I think this may be based on your misunderstanding of my proposal.
The way I have the code for reading the input data set up is a fairly simple 8 iteration for loop. I can show you the code later if you want, but I find it unlikely to cause any sort of slow down regardless of the number of frames. Unless we're doing a file-seek to frame offset for every frame, which seems rather silly, to me -- it should only be done when loading states, as input data is sequential.
I was planning on using footnotes like bisqwit, truncated, and nitsuja have been doing.
How fleeting are all human passions compared with the massive continuity of ducks.
I think I understand you better now, but I still have an issue with random seeks. If the frame size can only be dynamically determined, either a linear search from the beginning or something more complex will be necessary to find a given frame when playing/recording a movie from a saved state, which is a very common use case. The nice thing about having a constant-length frame is that finding a random frame takes one simple line of code with constant time.
Dynamically-determined frames would require more code with greater complexity, and I don't see any benefits to justify the change.
Take the following (unlikely but hopefully valid) example with several 3-button controllers. Each bold value starts a frame.
03 05 01 03 04 02 02 02 07 06 02 01
When searching for the beginning of an earlier frame, the code would need to either maintain a list of pointers to the start of every nth frame or be smart enough to search backwards, which would mean dealing with a significant amount of ambiguity. This is certainly possible, but is also a fertile source of bugs.
Having variable-length frames in the file for text mode is useful, but in binary mode, isn't that being compressed anyway, eliminating any benefit it might have had? You'll end up needing (or at least wanting for convenience) it to be constant-length per frame in the emulator's memory regardless, otherwise it will take extra conversions or processing to deal with.
Also, I assume it won't work "natively" in text mode, right? As in, it should do a conversion on the file input/output that happens occasionally, instead of parsing text every frame of the movie. That should usually be faster and should definitely be easier to implement.

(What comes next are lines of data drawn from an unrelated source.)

/-- The registers of a POOL page (R203). -/
def Reg.tablePOOL : List RegDef := [
  ⟨"POOL_CTL", 0x100, [], .every, [⟨0, 0, .sl, 0x1⟩, ⟨31, 16, .sl, 0x258⟩]⟩,
  ⟨"POOL_STAT", 0x108, [], .every, [⟨3, 0, .ro, 0xf⟩]⟩,
  ⟨"POOL_ECC_ADDR", 0x110, [], .every, [⟨24, 3, .ro, 0x0⟩, ⟨26, 25, .ro, 0x0⟩, ⟨29, 27, .ro, 0x0⟩]⟩,
  ⟨"POOL_ECC_INFO", 0x118, [], .every, [⟨0, 0, .ro, 0x0⟩, ⟨1, 1, .ro, 0x0⟩, ⟨2, 2, .ro, 0x0⟩, ⟨15, 8, .ro, 0x0⟩, ⟨63, 32, .ro, 0x0⟩]⟩,
  ⟨"CSLOT_SEL", 0x120, [], .every, [⟨4, 0, .rw, 0x0⟩, ⟨25, 16, .rw, 0x0⟩]⟩,
  ⟨"CSLOT_STATE", 0x128, [], .every, [⟨1, 0, .gw, 0x0⟩]⟩,
  ⟨"CREG_BASE", 0x200, [(0x10, 32)], .every, [⟨24, 12, .sl, 0x0⟩, ⟨42, 32, .sl, 0x0⟩]⟩,
  ⟨"CREG_CTL", 0x208, [(0x10, 32)], .every, [⟨0, 0, .sl, 0x0⟩, ⟨1, 1, .sl, 0x0⟩, ⟨63, 32, .sl, 0x186a0⟩]⟩]

/-- The registers of a PEAT page (R205). -/
def Reg.tablePEAT : List RegDef := [
  ⟨"PEAT_CTL", 0x100, [], .every, [⟨0, 0, .sl, 0x1⟩, ⟨31, 16, .sl, 0xe10⟩, ⟨39, 32, .sl, 0x40⟩]⟩,
  ⟨"PEAT_STAT", 0x108, [], .every, [⟨7, 0, .ro, 0x0⟩, ⟨14, 8, .ro, 0x0⟩]⟩,
  ⟨"PEAT_ECC_ADDR", 0x110, [], .every, [⟨32, 3, .ro, 0x0⟩, ⟨35, 33, .ro, 0x0⟩]⟩,
  ⟨"PEAT_ECC_INFO", 0x118, [], .every, [⟨0, 0, .ro, 0x0⟩, ⟨1, 1, .ro, 0x0⟩, ⟨2, 2, .ro, 0x0⟩, ⟨15, 8, .ro, 0x0⟩, ⟨63, 32, .ro, 0x0⟩]⟩,
  ⟨"CSLOT_SEL", 0x120, [], .every, [⟨3, 0, .rw, 0x0⟩, ⟨29, 16, .rw, 0x0⟩]⟩,
  ⟨"CSLOT_STATE", 0x128, [], .every, [⟨1, 0, .gw, 0x0⟩]⟩,
  ⟨"CREG_BASE", 0x200, [(0x10, 16)], .every, [⟨32, 12, .sl, 0x0⟩, ⟨47, 33, .sl, 0x0⟩]⟩,
  ⟨"CREG_CTL", 0x208, [(0x10, 16)], .every, [⟨0, 0, .sl, 0x0⟩, ⟨1, 1, .sl, 0x0⟩, ⟨63, 32, .sl, 0x186a0⟩]⟩]

/-- The registers of a STREAM page (R271). -/
def Reg.tableSTREAM : List RegDef := [
  ⟨"STRM_SEL", 0x100, [], .every, [⟨11, 0, .rw, 0x0⟩]⟩,
  ⟨"STRM_CANCEL", 0x108, [], .every, [⟨11, 0, .rw, 0x0⟩, ⟨19, 12, .rw, 0x0⟩, ⟨20, 20, .rw, 0x0⟩]⟩,
  ⟨"STRM_STAT", 0x110, [], .every, [⟨12, 0, .ro, 0x0⟩, ⟨25, 13, .ro, 0x0⟩]⟩]

/-- The registers of a POLDER page (R273, R547). -/
def Reg.tablePOLDER : List RegDef := [
  ⟨"POLD_LOOP", 0x100, [(0x40, 8)], .every, [⟨15, 0, .sl, 0x0⟩, ⟨31, 16, .ro, 0x0⟩, ⟨47, 32, .ro, 0x0⟩, ⟨56, 48, .sl, 0x0⟩]⟩,
  ⟨"POLD_CLASS", 0x108, [(0x40, 8)], .every, [⟨7, 0, .sl, 0x1⟩, ⟨15, 8, .sl, 0x2⟩, ⟨23, 16, .sl, 0x4⟩]⟩,
  ⟨"POLD_DRAFT", 0x110, [(0x40, 8)], .every, [⟨2, 0, .sl, 0x0⟩, ⟨3, 3, .sl, 0x0⟩, ⟨63, 32, .sl, 0xc350⟩]⟩,
  ⟨"POLD_STAT", 0x118, [(0x40, 8)], .every, [⟨15, 0, .ro, 0x0⟩, ⟨28, 16, .ro, 0x0⟩]⟩,
  ⟨"POLD_KV", 0x120, [(0x40, 8)], .every, [⟨40, 0, .sl, 0x0⟩, ⟨63, 48, .sl, 0x0⟩]⟩,
  ⟨"BED_SEL", 0x400, [], .every, [⟨7, 0, .rw, 0x0⟩]⟩,
  ⟨"BED_CFG0", 0x408, [], .every, [⟨2, 0, .sl, 0x0⟩, ⟨10, 3, .sl, 0x0⟩, ⟨11, 11, .sl, 0x0⟩, ⟨12, 12, .sl, 0x0⟩, ⟨19, 13, .sl, 0x0⟩, ⟨26, 20, .sl, 0x0⟩, ⟨33, 27, .sl, 0x0⟩, ⟨40, 34, .sl, 0x0⟩, ⟨47, 41, .sl, 0x0⟩, ⟨48, 48, .sl, 0x0⟩]⟩,
  ⟨"BED_CFG1", 0x410, [], .every, [⟨9, 0, .sl, 0x0⟩, ⟨19, 10, .sl, 0x0⟩, ⟨21, 20, .sl, 0x0⟩, ⟨63, 32, .sl, 0x186a0⟩]⟩,
  ⟨"BED_STAT", 0x418, [], .every, [⟨6, 0, .ro, 0x0⟩, ⟨13, 7, .ro, 0x0⟩, ⟨14, 14, .ro, 0x0⟩, ⟨15, 15, .w1c, 0x0⟩, ⟨63, 32, .ro, 0x0⟩]⟩,
  ⟨"BED_CFG2", 0x420, [], .every, [⟨20, 0, .sl, 0x0⟩, ⟨41, 21, .sl, 0x0⟩, ⟨49, 42, .sl, 0x0⟩]⟩,
  ⟨"BED_CFG3", 0x428, [], .every, [⟨20, 0, .sl, 0x0⟩, ⟨41, 21, .sl, 0x0⟩, ⟨63, 42, .sl, 0x0⟩]⟩,
  ⟨"RC_STAT", 0x500, [(0x40, 8)], .every, [⟨2, 0, .ro, 0x0⟩, ⟨15, 8, .ro, 0x0⟩, ⟨22, 16, .ro, 0x0⟩, ⟨27, 24, .ro, 0x0⟩, ⟨31, 28, .ro, 0x0⟩, ⟨63, 32, .ro, 0x0⟩]⟩,
  ⟨"RC_TIME", 0x508, [(0x40, 8)], .every, [⟨31, 0, .ro, 0x0⟩, ⟨63, 32, .rc, 0x0⟩]⟩,
  ⟨"RC_CTL", 0x510, [(0x40, 8)], .every, [⟨0, 0, .gw, 0x0⟩, ⟨15, 8, .sl, 0x14⟩, ⟨23, 16, .sl, 0x8⟩, ⟨24, 24, .sl, 0x1⟩]⟩,
  ⟨"REFILL", 0x518, [(0x40, 8)], .every, [⟨40, 0, .sl, 0x0⟩]⟩,
  ⟨"RC_TILE", 0x740, [], .every, [⟨6, 0, .rw, 0x0⟩, ⟨9, 8, .rw, 0x0⟩, ⟨12, 12, .gw, 0x0⟩]⟩,
  ⟨"TSTATE", 0x700, [(0x8, 5)], .every, [⟨3, 0, .ro, 0x0⟩, ⟨7, 4, .ro, 0x0⟩, ⟨11, 8, .ro, 0x0⟩, ⟨15, 12, .ro, 0x0⟩, ⟨19, 16, .ro, 0x0⟩, ⟨23, 20, .ro, 0x0⟩, ⟨27, 24, .ro, 0x0⟩, ⟨31, 28, .ro, 0x0⟩, ⟨35, 32, .ro, 0x0⟩, ⟨39, 36, .ro, 0x0⟩, ⟨43, 40, .ro, 0x0⟩, ⟨47, 44, .ro, 0x0⟩, ⟨51, 48, .ro, 0x0⟩, ⟨55, 52, .ro, 0x0⟩, ⟨59, 56, .ro, 0x0⟩, ⟨63, 60, .ro, 0x0⟩]⟩]

/-- The registers of a RIDDLE page (R310). -/
def Reg.tableRIDDLE : List RegDef := [
  ⟨"RID_CTL", 0x100, [], .every, [⟨0, 0, .gw, 0x0⟩, ⟨3, 1, .sl, 0x0⟩, ⟨12, 4, .gw, 0x0⟩]⟩,
  ⟨"RID_STAT", 0x108, [], .every, [⟨8, 0, .ro, 0x0⟩]⟩,
  ⟨"RID_VOCAB", 0x110, [], .every, [⟨18, 0, .sl, 0x0⟩]⟩,
  ⟨"RID_LIST", 0x118, [], .every, [⟨6, 0, .sl, 0x0⟩, ⟨14, 8, .sl, 0x0⟩, ⟨22, 16, .sl, 0x0⟩, ⟨30, 24, .sl, 0x0⟩, ⟨38, 32, .sl, 0x0⟩, ⟨46, 40, .sl, 0x0⟩, ⟨54, 48, .sl, 0x0⟩, ⟨62, 56, .sl, 0x0⟩, ⟨7, 7, .sl, 0x0⟩, ⟨15, 15, .sl, 0x0⟩, ⟨23, 23, .sl, 0x0⟩, ⟨31, 31, .sl, 0x0⟩, ⟨39, 39, .sl, 0x0⟩, ⟨47, 47, .sl, 0x0⟩, ⟨55, 55, .sl, 0x0⟩, ⟨63, 63, .sl, 0x0⟩]⟩,
  ⟨"RST_BASE", 0x120, [], .every, [⟨32, 0, .sl, 0x0⟩]⟩,
  ⟨"PLACE_BASE", 0x128, [], .every, [⟨32, 0, .sl, 0x0⟩]⟩,
  ⟨"MASK_BASE", 0x130, [], .every, [⟨32, 0, .sl, 0x0⟩]⟩,
  ⟨"RID_MASK_CTL", 0x138, [], .every, [⟨8, 0, .sl, 0x0⟩]⟩,
  ⟨"RID_PART_TMO", 0x140, [], .every, [⟨31, 0, .sl, 0x186a0⟩]⟩,
  ⟨"DRAFT_CTL", 0x148, [], .every, [⟨3, 0, .sl, 0x2⟩, ⟨10, 4, .sl, 0x4⟩, ⟨31, 16, .sl, 0x3c23⟩]⟩,
  ⟨"NGRAM_CTL", 0x150, [], .every, [⟨2, 0, .sl, 0x2⟩, ⟨7, 4, .sl, 0x4⟩]⟩,
  ⟨"RID_LAST", 0x158, [], .every, [⟨11, 0, .ro, 0x0⟩, ⟨19, 12, .ro, 0x0⟩, ⟨23, 20, .ro, 0x0⟩, ⟨63, 32, .ro, 0x0⟩]⟩,
  ⟨"EOS", 0x200, [(0x8, 8)], .every, [⟨17, 0, .sl, 0x0⟩, ⟨31, 31, .sl, 0x0⟩]⟩,
  ⟨"GRAM_BASE", 0x400, [(0x10, 64)], .every, [⟨32, 0, .sl, 0x0⟩]⟩,
  ⟨"GRAM_CTL", 0x408, [(0x10, 64)], .every, [⟨0, 0, .sl, 0x0⟩, ⟨63, 32, .ro, 0x0⟩]⟩]

/-- The registers of a CETIS page (R335). -/
def Reg.tableCETIS : List RegDef := [
  ⟨"CETIS_CTL", 0x100, [], .every, [⟨2, 0, .sl, 0x0⟩, ⟨3, 3, .sl, 0x0⟩, ⟨15, 8, .sl, 0x4⟩, ⟨21, 16, .sl, 0x8⟩, ⟨29, 24, .sl, 0x10⟩, ⟨39, 32, .sl, 0x1⟩, ⟨47, 40, .sl, 0x2⟩, ⟨55, 48, .sl, 0x4⟩]⟩,
  ⟨"CETIS_STAT", 0x108, [], .every, [⟨5, 0, .ro, 0x0⟩]⟩,
  ⟨"PORT_FENCE", 0x110, [], .every, [⟨4, 0, .gw, 0x0⟩]⟩,
  ⟨"EPOCH", 0x118, [], .every, [⟨3, 0, .ro, 0x0⟩, ⟨7, 4, .ro, 0x0⟩, ⟨11, 8, .ro, 0x0⟩, ⟨15, 12, .ro, 0x0⟩, ⟨19, 16, .ro, 0x0⟩, ⟨23, 20, .ro, 0x0⟩, ⟨27, 24, .ro, 0x0⟩, ⟨31, 28, .ro, 0x0⟩]⟩,
  ⟨"LANES", 0x120, [], .every, [⟨7, 0, .ro, 0x0⟩, ⟨15, 8, .ro, 0x0⟩, ⟨23, 16, .ro, 0x0⟩, ⟨31, 24, .ro, 0x0⟩, ⟨39, 32, .ro, 0x0⟩]⟩,
  ⟨"SLOT_SEL", 0x128, [], .every, [⟨2, 0, .rw, 0x0⟩, ⟨14, 8, .rw, 0x0⟩]⟩,
  ⟨"SLOT_MAP", 0x130, [], .every, [⟨6, 0, .gw, 0x0⟩, ⟨7, 7, .gw, 0x0⟩]⟩,
  ⟨"ROUTE_SEL", 0x138, [], .every, [⟨6, 0, .rw, 0x0⟩, ⟨8, 8, .rw, 0x0⟩]⟩,
  ⟨"ROUTE", 0x140, [], .every, [⟨2, 0, .gw, 0x7⟩]⟩,
  ⟨"RIM_GW", 0x148, [], .every, [⟨6, 0, .gw, 0x0⟩, ⟨14, 8, .gw, 0x0⟩, ⟨22, 16, .gw, 0x0⟩, ⟨30, 24, .gw, 0x0⟩, ⟨38, 32, .gw, 0x0⟩, ⟨46, 40, .gw, 0x0⟩, ⟨54, 48, .gw, 0x0⟩, ⟨62, 56, .gw, 0x0⟩]⟩,
  ⟨"DROP_LAST", 0x150, [], .every, [⟨7, 0, .ro, 0x0⟩, ⟨15, 8, .ro, 0x0⟩, ⟨18, 16, .ro, 0x0⟩, ⟨22, 19, .ro, 0x0⟩, ⟨25, 23, .ro, 0x0⟩, ⟨63, 32, .ro, 0x0⟩]⟩]

/-- The registers of a MIRE page (R359). -/
def Reg.tableMIRE : List RegDef := [
  ⟨"MIRE_CTL", 0x100, [], .every, [⟨0, 0, .sl, 0x1⟩, ⟨1, 1, .sl, 0x1⟩, ⟨31, 16, .sl, 0x5a0⟩, ⟨39, 32, .sl, 0x20⟩]⟩,
  ⟨"MIRE_STAT", 0x108, [], .every, [⟨1, 0, .ro, 0x0⟩, ⟨2, 2, .ro, 0x0⟩, ⟨15, 8, .ro, 0x0⟩]⟩,
  ⟨"MIRE_ECC_ADDR", 0x110, [], .every, [⟨35, 0, .ro, 0x0⟩, ⟨41, 36, .ro, 0x0⟩]⟩,
  ⟨"MIRE_ECC_INFO", 0x118, [], .every, [⟨0, 0, .ro, 0x0⟩, ⟨1, 1, .ro, 0x0⟩, ⟨2, 2, .ro, 0x0⟩, ⟨15, 8, .ro, 0x0⟩, ⟨63, 32, .ro, 0x0⟩]⟩,
  ⟨"PG_ARG0", 0x200, [], .mire0, [⟨32, 0, .rw, 0x0⟩, ⟨46, 40, .rw, 0x0⟩, ⟨50, 48, .rw, 0x0⟩]⟩,
  ⟨"PG_ARG1", 0x208, [], .mire0, [⟨32, 0, .rw, 0x0⟩]⟩,
  ⟨"PG_GO", 0x210, [], .mire0, [⟨0, 0, .rw, 0x0⟩]⟩,
  ⟨"PG_STAT", 0x218, [], .mire0, [⟨6, 0, .ro, 0x0⟩]⟩,
  ⟨"PG_LAST", 0x220, [], .mire0, [⟨32, 0, .ro, 0x0⟩, ⟨46, 40, .ro, 0x0⟩, ⟨50, 48, .ro, 0x0⟩, ⟨54, 52, .ro, 0x0⟩]⟩,
  ⟨"JRN_BASE", 0x300, [], .mire00, [⟨40, 0, .sl, 0x0⟩]⟩,
  ⟨"JRN_CTL", 0x308, [], .mire00, [⟨0, 0, .sl, 0x0⟩, ⟨12, 8, .sl, 0x10⟩]⟩]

Yeah, i guess you're right, the variable frame length isn't really that useful. I had forgotten (and somehow skimmed past the place on the GM2 page that says it) that we were going to be compressing the file anyway.
How fleeting are all human passions compared with the massive continuity of ducks.
nitsuja, that's how I've been thinking about it. A binary<->text conversion would only happen when loading a new movie or explicitly saving one as text.
Most re-recording emulators also save in these or similar situations to prevent lost work: Loading a savestate, or recording more than 500 consecutive frames. I don't think that will be too slow, but if it is (perhaps for longer movies), then an alternative is to save a binary backup movie in those cases, and check that file upon loading the text movie to restore lost data.
Other chunks can become large, but manually scrolling to a certain frame is inefficient, especially when even Notepad has a usable search feature. Users will only need to search for "x:" to find frame x, since ':' isn't part of the base64 character set. Saving the file may take a second or two, but that's not a major inconvenience.
I don't know how useful this would be. The way I'd implement it, your example frame would be equivalent to ":1rlacb". If you want to comment out a frame, you could just change the colon to a semicolon and ensure that the implementation silently ignores invalid frames.
I don't like case-insensitivity because it's an extra check on every button character in the frame chunk. If it becomes a problem then it's easy enough to implement, but I see it as unnecessary cruft until then.
I don't see how encountering the same button more than once in a frame could cause a problem either. ;)
Notepad can't load files larger than a few hundred k. And when dealing with filesizes in MB or larger, most text editors (on windows at least), become sluggish with loading, finding, or saving.
Also, I strongly suspect that base64 deencoding a 4 megabyte string will be somewhat sluggish.
ideamagnate wrote:
in the wiki upthorn also wrote:
What happens if it encounters the same controller number in multiple segments? I think that it should only pay attention to the last segment for each controller. EG: "testframe:1r,1lr,1lra,1ra,1rabc,1a" should produce the input "a" on controller 1. This would enable the user to test multiple sequences of input, and easily revert to prior versions if one version turns out slower.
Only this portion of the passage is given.